Philida
Philida is a knitting girl, a slave in the household of Cornelis Brink whose job is to knit clothes for the family. She has four children by her master’s son, Frans, but, in 1832, Frans has been ordered to marry the daughter of a prominent Cape family whose fortune is needed to bail out the Brink farm. Philida and her children will be sold on to a new owner. With talk of liberation for slaves being imminent, Philida lodges a formal complaint against Frans, stating that he has reneged on his promise to manumit her. This is the beginning of Philida’s journey into freedom and independence, though there will be much danger and heartbreak on the way.

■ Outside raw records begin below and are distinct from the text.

/-- Rotate a key with the material of a blob or none: class E at the next advance, class S by the Reel (R113, R158, R159). -/
def rotateKey (desc : Option Nat) (k : Nat) (mat : Option Key) (b : Block) : Block := match getKey k b with
  | none => b
  | some e =>
    if e.cls = .E then setMem (fun m => { m with regions := amMod e.region (fun r => { r with rots := r.rots ++ [(desc, mat)] }) m.regions }) b
    else
      let later := rotationLive k b
      let b := if later then b else installGen k mat b
      let q : RQueue := { change := .rotate k desc, deferred := later, mat := if later then mat else none }
      setMem (fun m => { m with reel := { m.reel with queue := m.reel.queue ++ [q] } }) b

/-- KEY_ROTATE's step on the key ladder: the blob, where one is named, and the rotation (R317). -/
def keyRotateStep (x : Desc) (b : Block) : Block :=
  let n := (ringOwner x.ring).getD 0
  let k := fieldAt x.raw 16 2
  if krBlob x.raw then
    let b := ladderUnits x (blobOf x.cmd) b
    match (getSkein n b).map fun s => openBlob s (blobOf x.cmd) with
    | none => b
    | some (.error st) => finish x st b
    | some (.ok mat) => rotateKey (some x.id) k (some mat) (setPhase x.id .effected (recordSerial n (blobOf x.cmd) b))
  else rotateKey (some x.id) k none (setPhase x.id .effected b)

/-- KEY_ROTATE with EPOCH: the advance, or its wait for the region's microsecond (R112, R526). -/
def startAdvance (x : Desc) (b : Block) : Block := match getKey (fieldAt x.raw 16 2) b with
  | none => finish x cNotPermitted b
  | some e =>
    if e.cls != .E || (match amGet e.region b.mem.regions with | some r => r.adv != 0 | none => true) then finish x cNotPermitted b
    else
      let b := setMem (fun m => { m with regions := amMod e.region (fun r => { r with advs := r.advs ++ [some x.id] }) m.regions }) b
      advanceNext e.region b

/-- A named blob is one of the skein, of KIND 0 and of the key's class, with the header that R314 gives such a blob (R317). -/
def rotateBlobAgrees (n : Nat) (cls : MemClass) (blob : Bytes) : Bool :=
  leField blob 2 2 == n && leField blob 0 1 == 0 && leField blob 1 1 == (if cls = .E then 2 else 1) && !blobReserved blob &&
    (if cls = .E then regionParams (leField blob 8 1) (leField blob 9 1) (leField blob 10 1) else leField blob 8 3 == 0) &&
    leField blob 11 1 == 0 && leField blob 12 4 == 0

def startKeyRotate (x : Desc) (b : Block) : Block :=
  let n := (ringOwner x.ring).getD 0
  let k := fieldAt x.raw 16 2
  let blob := blobOf x.cmd
  match checkKey n k b with
  | some st => finish x st b
  | none =>
    if krEpoch x.raw then startAdvance x b
    else if krBlob x.raw then
      let b := readHost (some n) (fieldAt x.raw 32 8) blob.length b
      if ((getSkein n b).bind (·.tpk)).isNone then finish x cNotPermitted b
      else if !((getKey k b).any fun e => rotateBlobAgrees n e.cls blob) then finish x cInvalid b
      else firmwareStep x keyRotateStep b
    else firmwareStep x keyRotateStep b

/-- A class S rotation that finds the Reel's queue full waits on its ring (R157). -/
def rotateWaits (d : Line) (b : Block) : Bool :=
  !krEpoch d && reelFull b && (match getKey (fieldAt d 16 2) b with | some e => e.cls == .S | none => false)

The novel grips from the outset. The complex tensions between the Brink family and its slaves are explored with great subtlety and compassion and are illustrated not only through the relationship between Philida and Frans, which is one of genuine love until it is compromised by Frans’ cowardice, but through the figure of Ouma Petronella, the freed slave who is Cornelis’s birth mother. In the second half of the novel, once the slaves have gained their freedom, there is exultation, yes, but also fear on both sides of the consequences of unravelling the relationship between them knitted together over generations of common dependency on the land.
When the voices of Philida, Frans and Cornelis, which narrate the first half of the book, give way to a self-consciously authorial voice in the second half, we are reminded that, as Brink explains in his afterword, this fiction is closely based on his own family’s history and that the roots of the Rainbow Nation are not as black and white as we might think.